Secondary Logo

Journal Logo

Institutional members access full text with Ovid®

The role of functional status on the relationship between blood pressure and cognitive decline

the Cardiovascular Health Study

Miller, Lindsay M.a; Peralta, Carmen A.b; Fitzpatrick, Annette L.c; Wu, Chenkaid; Psaty, Bruce M.e,f; Newman, Anne B.g; Odden, Michelle C.a,h

doi: 10.1097/HJH.0000000000002102

Objective: To examine whether self-reported functional status modified the association between blood pressure (BP) and cognitive decline among older adults.
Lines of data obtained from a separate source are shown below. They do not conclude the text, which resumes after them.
-- ==== Sys2Proof/Laws/Dict.lean ====
section
/-! SUPPORT. What a command that is one write of an object answers: the engine's checks pass, the unit runs, its result is
answered and recorded, and the session executes nothing again. -/

namespace Sys2Proof.Machine
open Sys2Proof

/-- The state and the record of the session while its one write executes. -/
def writing (s : State) (n : Nat) (x : Session) (idx el : Nat) (v : Bytes) : State × Session :=
  let e : Exec := { seq := x.nextSeq, todo := [writeOp idx el v], room := pduRoom x.tr - 14, direct := true }
  (setExec s n e, { x with exec := some e })

/-- The answer is the last response, and the session executes nothing. -/
def ended (s : State) (n idx el : Nat) (v : Bytes) (r : Res) : State :=
  { s with lastResp := some (answerOp (writeOp idx el v) r [])
           dict := { s.dict with sessions := s.dict.sessions.map fun y => if y.num = n then { y with exec := none } else y } }

theorem sessOf_modSess {s : State} {n : Nat} {f : Session → Session} (hf : ∀ y, (f y).num = y.num) :
    sessOf (modSess s n f) n = (sessOf s n).map f := by
  unfold sessOf modSess
  show ((s.dict.sessions.map fun x => if x.num = n then f x else x).find? fun x => x.num == n) = _
  generalize s.dict.sessions = l
  induction l with
  | nil => rfl
  | cons y r ih =>
    by_cases h : y.num = n
    · simp [h, hf]
    · simp only [List.map_cons, h, if_false]
      rw [List.find?_cons_of_neg (by simpa using h), List.find?_cons_of_neg (by simpa using h), ih]

theorem sessOf_setExec (s : State) (n : Nat) (e : Exec) :
    sessOf (setExec s n e) n = (sessOf s n).map fun y => { y with exec := some e } := sessOf_modSess fun _ => rfl

theorem pduRoom_ge (tr : Transport) : 1200 ≤ pduRoom tr := by cases tr <;> simp [pduRoom]

/-- An execution with no operation left ends. -/
theorem runExec_done {env : Env} {u : State} {n k : Nat} {e : Exec} (hs : sessOf u n ≠ none) (hw : e.wait = none)
    (ht : e.todo = []) : runExec env n (k + 1) (setExec u n e) = finishExec (setExec u n e) n e := by
  obtain ⟨y, hy⟩ := Option.ne_none_iff_exists'.mp hs
  unfold runExec
  simp [sessOf_setExec, hy, hw, ht]

/-- The end of a command's execution: its session executes nothing. -/
theorem finishExec_direct {u : State} {n : Nat} {e : Exec} (hs : sessOf u n ≠ none) (hr : u.upd.resetDue = false)
    (hd : e.direct = true) (he : e.ending = false) :
    finishExec (setExec u n e) n e =
      { u with dict := { u.dict with sessions := u.dict.sessions.map fun y => if y.num = n then { y with exec := none } else y } } := by
  obtain ⟨y, hy⟩ := Option.ne_none_iff_exists'.mp hs
  unfold finishExec
  simp only [sessOf_setExec, hy, Option.map_some, hd, he, if_true, Bool.false_eq_true, if_false]
  unfold modSess setExec modSess State.setDict
  simp only [hr, Bool.false_eq_true, if_false]
  congr 2
  simp only [List.map_map]
  apply List.map_congr_left
  intro a _
  simp only [Function.comp_apply]
  split <;> simp_all

/-- A write that is answered at once: its answer, and the state its unit leaves. -/
theorem directOp_write {env : Env} {s t : State} {n : Nat} {x : Session} {idx el : Nat} {v : Bytes} {r : Res} (h : Sender s n x)
    (hw : opWrite env (writing s n x idx el v).2 (writeOp idx el v) (writing s n x idx el v).1 = (t, .done r []))
    (hs : sessOf t n ≠ none) (hr : t.upd.resetDue = false) :
    directOp env n (writeOp idx el v) s = ended t n idx el v r := by
  obtain ⟨-, h1, h2, h3, h4, h5⟩ := h
  have hroom := pduRoom_ge x.tr
  unfold writing at hw
  dsimp only at hw
  unfold directOp
  simp only [h1, h2, h3, Option.isSome_none, Bool.false_eq_true]
  rw [if_neg (by simp)]
  generalize he : ({ seq := x.nextSeq, todo := [writeOp idx el v], room := pduRoom x.tr - 14, direct := true } : Exec) = e at hw
  have hsess : sessOf (setExec s n e) n = some { x with exec := some e } := by
    rw [sessOf_setExec, h1]; rfl
  have het : e.todo = [writeOp idx el v] := by rw [← he]
  have hew : e.wait = none := by rw [← he]
  have hes : e.skipping = false := by rw [← he]
  have hed : e.direct = true := by rw [← he]
  have hee : e.ending = false := by rw [← he]
  have her : ¬ e.room < 14 := by rw [← he]; simp only; omega
  unfold runLeft
  simp only [hsess, Option.bind_some, het, List.length_cons, List.length_nil]
  have hmay : mayDo { x with exec := some e } 2 idx el = true := by unfold mayDo; simp [h4]
  have hrun : runOp env { x with exec := some e } (writeOp idx el v) (e.room - 14) (setExec s n e) = (t, .done r []) := by
    unfold runOp; simp [writeOp, reqOp, hmay]; exact hw
  unfold runExec
  simp only [hsess, hew, Option.isSome_none, Bool.false_eq_true, if_false, het, her, hes, hrun, List.length_nil, Nat.add_zero]
  rw [if_neg (show ¬ ((writeOp idx el v).opcode = 0x13 ∧ r = ok) from fun hh => by have := hh.1; simp [writeOp, reqOp] at this)]
  rw [runExec_done (u := { t with lastResp := some (answerOp (writeOp idx el v) r []) }) hs rfl (by simp [pushResp, het]), finishExec_direct (u := { t with lastResp := some (answerOp (writeOp idx el v) r []) })
    (e := pushResp e (writeOp idx el v) (answerOp (writeOp idx el v) r [])) hs hr hed hee]
  rfl

theorem findObj_of {s : State} {idx el : Nat} {row : ObjRow} (hf : isFwIdx idx = false) (ho : objRow? idx el = some row) :
    findObj s idx el = .ok row := by
  unfold findObj; simp [hf, ho]

/-- Objects whose write the engine hands to a unit's own command, which answers at once. -/
def plainCmd (idx : Nat) : Bool := !(isFwIdx idx || [0x130, 0x4002, 0x1202, 0x1601].contains idx)

/-- A write of a command object: the unit's command runs, its result is recorded and answered. -/
theorem valueRow_cmd {env : Env} {s t : State} {n : Nat} {x : Session} {idx el : Nat} {v : Bytes} {row : ObjRow} {r : Res}
    (h : Sender s n x) (hc : plainCmd idx = true) (ho : objRow? idx el = some row) (ha : row.acc = .cmd)
    (hp : passes s idx el v = true)
    (hu : unitCmd env (writing s n x idx el v).2 idx (taken idx el v) ((writing s n x idx el v).1.cmdOut idx el []) = (t, r))
    (hs : sessOf t n ≠ none) (hr : t.upd.resetDue = false) :
    valueRow env n idx el v s = ended (recordCmd t idx el (taken idx el v) r.1) n idx el v r := by
  have hf : isFwIdx idx = false := by
    unfold plainCmd at hc; simp at hc; exact hc.1
  have hi : idx ≠ 0x130 ∧ idx ≠ 0x4002 ∧ idx ≠ 0x1202 ∧ idx ≠ 0x1601 := by
    unfold plainCmd at hc; simp at hc; exact hc.2
  unfold valueRow
  refine directOp_write h ?_ ?_ ?_
  · unfold opWrite
    have hv : engineRes (writing s n x idx el v).1 row idx el v = ok := by
      unfold passes at hp; rw [ho] at hp; simpa [engineRes, writing] using hp
    have ht : taken idx el v = scrub row v := by unfold taken; rw [ho]
    simp only [writeOp, reqOp, findObj_of hf ho, writeDenied, ha]
    rw [if_neg (by simpa using hv), if_neg (by simp), if_neg (by simp [hf]), if_pos trivial]
    unfold writeCmd
    rw [if_neg hi.1]
    rw [← ht]
    dsimp only
    split
    · exact absurd rfl hi.2.1
    · exact absurd rfl hi.2.2.1
    · exact absurd rfl hi.2.2.2
    · rw [hu]
  · exact hs
  · exact hr

/-- A write of an object that is no command: its unit takes the value, when no Traverse reserves the object. -/
theorem valueRow_object {env : Env} {s t : State} {n : Nat} {x : Session} {idx el : Nat} {v : Bytes} {row : ObjRow} {r : Res}
    (h : Sender s n x) (hf : isFwIdx idx = false) (ho : objRow? idx el = some row) (ha : row.acc = .rw ∨ row.acc = .wo)
    (hp : passes s idx el v = true) (hb : reservedBy s none idx el = false)
    (hu : unitWrite idx el (taken idx el v) (writing s n x idx el v).1 = (t, r))
    (hs : sessOf t n ≠ none) (hr : t.upd.resetDue = false) :
    valueRow env n idx el v s = ended t n idx el v (stateBit row.acc idx r) := by
  unfold valueRow
  refine directOp_write h ?_ hs hr
  unfold opWrite
  have hv : engineRes (writing s n x idx el v).1 row idx el v = ok := by
    unfold passes at hp; rw [ho] at hp; simpa [engineRes, writing] using hp
  have ht : taken idx el v = scrub row v := by unfold taken; rw [ho]
  have hd : writeDenied row.acc = none := by rcases ha with ha | ha <;> rw [ha] <;> rfl
  have hc : row.acc ≠ .cmd := by rcases ha with ha | ha <;> rw [ha] <;> decide
  have hb' : reservedBy (writing s n x idx el v).1 none idx el = false := hb
  simp only [writeOp, reqOp, findObj_of hf ho, hd]
  split
  · exact absurd hv ‹_›
  split
  · rename_i e; rw [hb'] at e; exact absurd e.2 (by decide)
  split
  · rename_i e; rw [hf] at e; exact absurd e (by decide)
  rw [← ht, hu]

end Sys2Proof.Machine
end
Methods: The study included 2097 US adults aged 75 years and older from the Cardiovascular Health Study, followed for up to 6 years. Functional status was ascertained by self-reported limitation in activities of daily living (ADL; none vs. any). Cognitive function was assessed by the Modified Mini Mental State Exam (3MSE). We used linear mixed models to examine whether the presence of at least one ADL limitation modified the association between BP and cognitive decline. Potential confounders included demographics, physiologic measures, antihypertensive medication use and apolipoprotein E ε4 allele. We conducted stratified analyses for significant interactions between BP and ADL.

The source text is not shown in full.